Member of the Legislative Assembly of Alberta for Medicine Hat Medicine Hat-Redcliff (1975-1979)
- In office March 25, 1975 – June 15, 1993
- Preceded by: William Wyse
- Succeeded by: Rob Renner

Minister of Advanced Education and Manpower
- In office March 23, 1979 – November 18, 1982
- Preceded by: Bert Hohol
- Succeeded by: Ernie Isley

Minister of Federal and Intergovernmental Affairs
- In office November 19, 1982 – December 14, 1992
- Preceded by: Archibald Johnston
- Succeeded by: Peter Elzinga

Attorney General
- In office May 26, 1986 – September 7, 1988
- Preceded by: Neil Crawford
- Succeeded by: Ken Rostad

3rd Deputy Premier of Alberta
- In office April 14, 1989 – December 14, 1992
- Preceded by: David Russell
- Succeeded by: Ken Kowalski

Personal details
- Born: July 29, 1935 (age 90) Camrose, Alberta
- Party: Progressive Conservative
- Spouse: Betty Whitney
- Alma mater: University of British Columbia

= Jim Horsman =

Canadian politician

James Deverell Horsman, (born July 29, 1935) is a politician from Alberta, Canada. He served in the Legislative Assembly of Alberta from 1975 to 1993 and held numerous cabinet portfolios in the government of Alberta.

==Early life==
James Deverell Horsman was born in Camrose, Alberta in 1935 to George Cornwall Horsman and Kathleen Deverell Horsman. He grew up in Meeting Creek with his grandparents while his mother and father served overseas in Second World War. His family later moved to Moose Jaw, Saskatchewan. Horsman moved west in the 1950s to study at the University of British Columbia.

At UBC, Horsman attained a Bachelor of Commerce degree in 1959 and a year later attained a Bachelor of Laws. During this time Horsman participated in a number of extracurricular activities including being a member of UBC Alma Mater Society, the coordinator of activities and the coordinator of publications. After university, Horsman moved back east to Calgary to start practicing law, and moved to Medicine Hat a short time later after visiting family and meeting a potential law partner. After moving to Medicine Hat he met Betty Whitney, a local high school teacher; they would get married on July 4, 1964 and have three daughters.

==Political career==
Horsman became involved in the Alberta Progressive Conservatives in the early 1960s. He served on the party's executive council as vice president for Southern Alberta before running for political office.

Horsman first ran for a seat to the 16th Alberta Legislature in the 1967 general election, in the electoral district of Medicine Hat. He was defeated by Social Credit incumbent MLA Harry Leinweber. Horseman would run again in the Medicine Hat-Redcliff electoral district in 1971 and lost to Social Credit candidate William Wyse.

Horsman ran against Wyse again in the 1975 general election and was successful this time, defeating Wyse by 100 votes. In 1979 Medicine Hat-Redcliff was abolished due to redistribution, and Horsman ran for re-election in Medicine Hat that year. He won by nearly 8,000 votes over his nearest opponent. Horsman won by another large majority in the 1982 general election.

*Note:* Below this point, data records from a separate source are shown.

/-! ### Translation and the page ownership table (R363, R367 to R369) -/

/-- R363, R367, R368: what a walk that succeeds has found: a valid ASID, an address below 2^57, a leaf that permits the
access, and a frame whose POT entry lets the ASID's enclave use it that way, or the kick page of that enclave (PFN[27:12]). -/
def WalksAllowed : Prop :=
  ∀ s asid va need e, walk s asid va need = .ok e →
    asidV (asidEntry s asid) = true ∧ va < 2 ^ 57 ∧
    ∃ p lvl a, findLeaf s asid va = .leaf p lvl a ∧ needOk need (pteR p) (pteW p) (pteX p) = true ∧
      (pteMt p = 1 → (p.toNat / 2 ^ 12 % 2 ^ 32) % 2 ^ 16 = asidEncl (asidEntry s asid) ∧ e.mt = 1 ∧ e.x = false ∧ need ≠ .x) ∧
      (pteMt p ≠ 1 → e.mt = 0 ∧
        let pe := potEntry s (if lvl = 0 then ptePa p / 4096 else potGov s (ptePa p / 4096))
        let ae := asidEntry s asid
        ((potState pe = 1 ∧ potOwner pe = asidEncl ae) ∨
          ((potState pe = 2 ∨ potState pe = 3) ∧ enclPart s (potOwner pe) = some (asidPart ae))) ∧
        (need = .w → potState pe ≠ 2) ∧ (need = .x → potState pe = 1) ∧
        (e.w = true → pteW p = true ∧ potState pe ≠ 2) ∧ (e.x = true → pteX p = true ∧ potState pe = 1) ∧
        (e.r = true → pteR p = true))

/-- R369: a change of an entry raises VER by 1, modulo 256, exactly when OWNER changes, or STATE to or from free or
sealed. -/
def VersionsRise : Prop :=
  ∀ s frame owner state, owner < 65536 → state < 7 →
    let e := potEntry s frame
    let e' := potEntry (potChange s frame owner state) frame
    potOwner e' = owner ∧ potState e' = state ∧
    ((potOwner e ≠ owner ∨ (potState e ≠ state ∧ (potState e = 0 ∨ state = 0 ∨ potState e = 5 ∨ state = 5))) →
      potVer e' = (potVer e + 1) % 256) ∧
    (¬ (potOwner e ≠ owner ∨ (potState e ≠ state ∧ (potState e = 0 ∨ state = 0 ∨ potState e = 5 ∨ state = 5))) →
      potVer e' = potVer e)

/-! ### What no word may change -/

/-- A word of Nimia. -/
def Instr.isNimia (i : Instr) : Prop := ∃ x, encode i = some (.nimia x)

/-- No word but `deq`, `svc`, `rcall` and `fqack` changes a byte of memory as it issues: stores, atomics, reductions and the
reservations of `enq` change theirs in events of their own (R236, R331), and these four words have the homes of what they
access answer at once. -/
def WordsKeepMemory : Prop :=
  ∀ i s s', Instr.isNimia i → (∀ g d a, i ≠ .deq g d a) → (∀ g d a b, i ≠ .rcall g d a b) → (∀ g d a b, i ≠ .svc g d a b) →
    (∀ g d a b, i ≠ .fqack g d a b) → exec i s = .next s' → ∀ a, readByte s' a = readByte s a

/-- R212, R371, R403, R414: no word of any team changes the page ownership table, the ASID table, the keys, the coherence
ranges and protocols, the fuses, the boot and retention state or the clock. -/
def WordsKeepTables : Prop :=
  ∀ i s s', Instr.isNimia i → exec i s = .next s' →
    s'.pot = s.pot ∧ s'.asids = s.asids ∧ s'.keys = s.keys ∧ s'.ranges = s.ranges ∧ s'.protos = s.protos ∧ s'.fuses = s.fuses ∧
    s'.boot = s.boot ∧ s'.ret = s.ret ∧ s'.spdm = s.spdm ∧ s'.lateLaunches = s.lateLaunches ∧ s'.clock = s.clock

/-- R12: in one cold-reset epoch CLOCK never goes backwards, whatever happens. -/
def ClockNeverFalls : Prop := ∀ i s s', i ≠ .coldReset → exec i s = .next s' → s.clock ≤ s'.clock

/-- R370: a host access without a stream to frames that are not sealed in its VF's partition changes no byte of memory; a
read of them on a live VF whose interface is not in ERROR gives all ones. (A write past the port to a CXL range is another
thing: R245.) -/
def HostKeepsOut : Prop :=
  ∀ s s' r, r.space ≠ .cxl → r.stream = none → ¬ SealedFrames s r → exec (.hostMemoryAccess r) s = .next s' →
    (∀ a, readByte s' a = readByte s a) ∧
    (PlainAccess s r → r.data = none → s'.host.reply = some (.data (List.replicate r.len 0xFF)))

/-! ### Reset and the shipped tables (R12, R24, R30, R115, R381) -/

/-- What reset leaves where the manual gives the value: CLOCK, FLAGS, ARMS, AMAX and the trap registers at 0, PWRLIM at 3,600
without ERR, no team, warp, enclave, ASID, POT entry, protocol range or fuse, and the ROM waiting for an image. -/
def ResetLeaves : Prop :=
  State.reset.clock = 0 ∧ State.reset.boot.status = .waitImage ∧ State.reset.boot.rowan = none ∧
  State.reset.host.limit = 3600 ∧ State.reset.host.pwrErr = false ∧ State.reset.host.epr = false ∧
  State.reset.fuses = [] ∧ State.reset.encls = [] ∧ State.reset.asids = [] ∧ State.reset.pot = [] ∧ State.reset.ranges = [] ∧
  (∀ w, (getWarp State.reset w).flags = 0 ∧ (getWarp State.reset w).amax = 0 ∧ (getWarp State.reset w).tskid = 0) ∧
  (∀ k, (getTeam State.reset k).arms = 0 ∧ (getTeam State.reset k).live = false) ∧
  ∀ t, (getTh State.reset t).tcause = 0 ∧ (getTh State.reset t).tepc = 0 ∧ (getTh State.reset t).tva = 0 ∧
    (getTh State.reset t).lc0 = 0 ∧ (getTh State.reset t).lc1 = 0 ∧ (getTh State.reset t).lc2 = 0

/-- The entries of the shipped protocol INV that the manual's examples give, at their offsets 0x40 + 4·(64·S + 4·E + R). -/
def InvEntries : Prop :=
  0x40 + 4 * (64 * 1 + 4 * 1 + 1) = 0x154 ∧ invEntry 1 1 1 = 0x98000410 ∧
  0x40 + 4 * (64 * 3 + 4 * 11 + 3) = 0x3FC ∧ invEntry 3 11 3 = 0x90002002 ∧ invEntry 2 6 3 = 0xB1800420

end Sys2Proof.Machine
end

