-- ==== Sys2Proof/Safety/Sched.lean ====
section
/-! DEFINITION. What the events of launch, issue, the slot table, guest switches, retirement and the search units do, as
rules (R34 to R54, R337 to R353, R417 to R425). -/
namespace Sys2Proof.Machine

/-! ### Launch, issue and retirement -/

/-- A team has ended and its JOIN counter may be decremented: the page is mapped writable, the address exists and is backed,
and its block passes its check (R51, R52). -/
structure Retires (s : State) (k : Nat) (e : TlbEntry) (p : Nat) : Prop where
  done : teamDone s k = true
  join : (getTeam s k).joinWait = none
  core : k < 4096
  runs : s.boot.hazelHalted = false
  trans : ∃ pa, transNow s (getTeam s k).asid (getTeam s k).join.toNat .w = (.ok e, pa) ∧ p = fwdPa s pa
  plain : e.mt = 0
  exists' : paOk p = true ∧ (inWindow p = true → windowBacked s p = true)
  sound : dataBad s p 8 e.key e.ver = false

/-- The state once launch `l`'s next grove has been placed at `pl` (R35, R36): its teams lie at their cores with their images
and start together. -/
def placed (s : State) (l : Launch) (pl : Place) : State :=
  let p := launchPart s l
  let cores := placeCores (lrGw l.words) (lrGh l.words) pl
  let imgs := (takeImages s p pl.meadow (imageSize s p l.words) (lrGw l.words * lrGh l.words) (getPart s p).ctxUsed).getD []
  let g : Grove := {
    teams := cores.map fun c => (freeTslot s c).getD 0, gw := lrGw l.words, gh := lrGh l.words
    gx := l.nextGrove % lrGridx l.words, gy := l.nextGrove / lrGridx l.words, gridw := lrGridx l.words, gridh := lrGridy l.words
    meadow := pl.meadow, gPhase := 0, stepPhase := 0, held := [] }
  (List.range cores.length).foldl (fun s' n =>
      placeTeam s' l s.groveSeq l.nextGrove p (cores.getD n 0) n (imgs.getD n (0, 0)))
    { setGrove s s.groveSeq g with groveSeq := s.groveSeq + 1 }

/-- The conditions under which Hazel places launch `i`'s next grove at `pl` (R40, R42). -/
structure Places (s : State) (i : Nat) (l : Launch) (pl : Place) : Prop where
  at' : s.launches[i]? = some l
  runs : s.boot.hazelHalted = false
  head : headLaunch s.launches i = true
  fits : canPlace s l pl = true
  rank : rankAllows s i l pl = true

/-- A launch whose next grove has been placed. -/
def nextOf (l : Launch) : Launch := { l with nextGrove := l.nextGrove + 1, passedSince := none, starved := false }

Horsman's share of the vote was cut in half in the 1986 general election, but he still won by a comfortable margin. He won again handily in the 1989 general election. He retired from the Assembly at dissolution in 1993.

Horsman would serve a number of roles in provincial cabinet including Minister of Advanced Education and Manpower, Minister of Federal and Intergovernmental Affairs, Attorney General and Provincial Secretary, Government House Leader and Deputy Premier. As Minister of Federal and Intergovernmental Affairs Horsman was responsible for constitutional negotiations for the 10 years following the Patriation of the Constitution until the Charlottetown Accord.

==Late life==
After leaving political office, Horsman became Alberta's chief NAFTA negotiator.

Horsman continued to serve on numerous other boards and public service roles, including as chair of the board of governors for Medicine Hat College and later as chancellor for the University of Lethbridge from 1999 to 2003. Horsman would be awarded with an honorary Doctor of Laws from the University of Lethbridge.

Horsman was number of awards including Queen Elizabeth II Silver and Golden Jubilee Medals, the Governor General’s 125th Anniversary Medal and the Alberta Centennial Medal.

Horsman was appointed as a member of the Order of Canada on April 6, 2006, his award cited his history in public service, volunteering and advocacy for a strong public education system. As a member of the Order of Canada Horsman has continued to preside over citizenship ceremonies in the Southern Alberta region.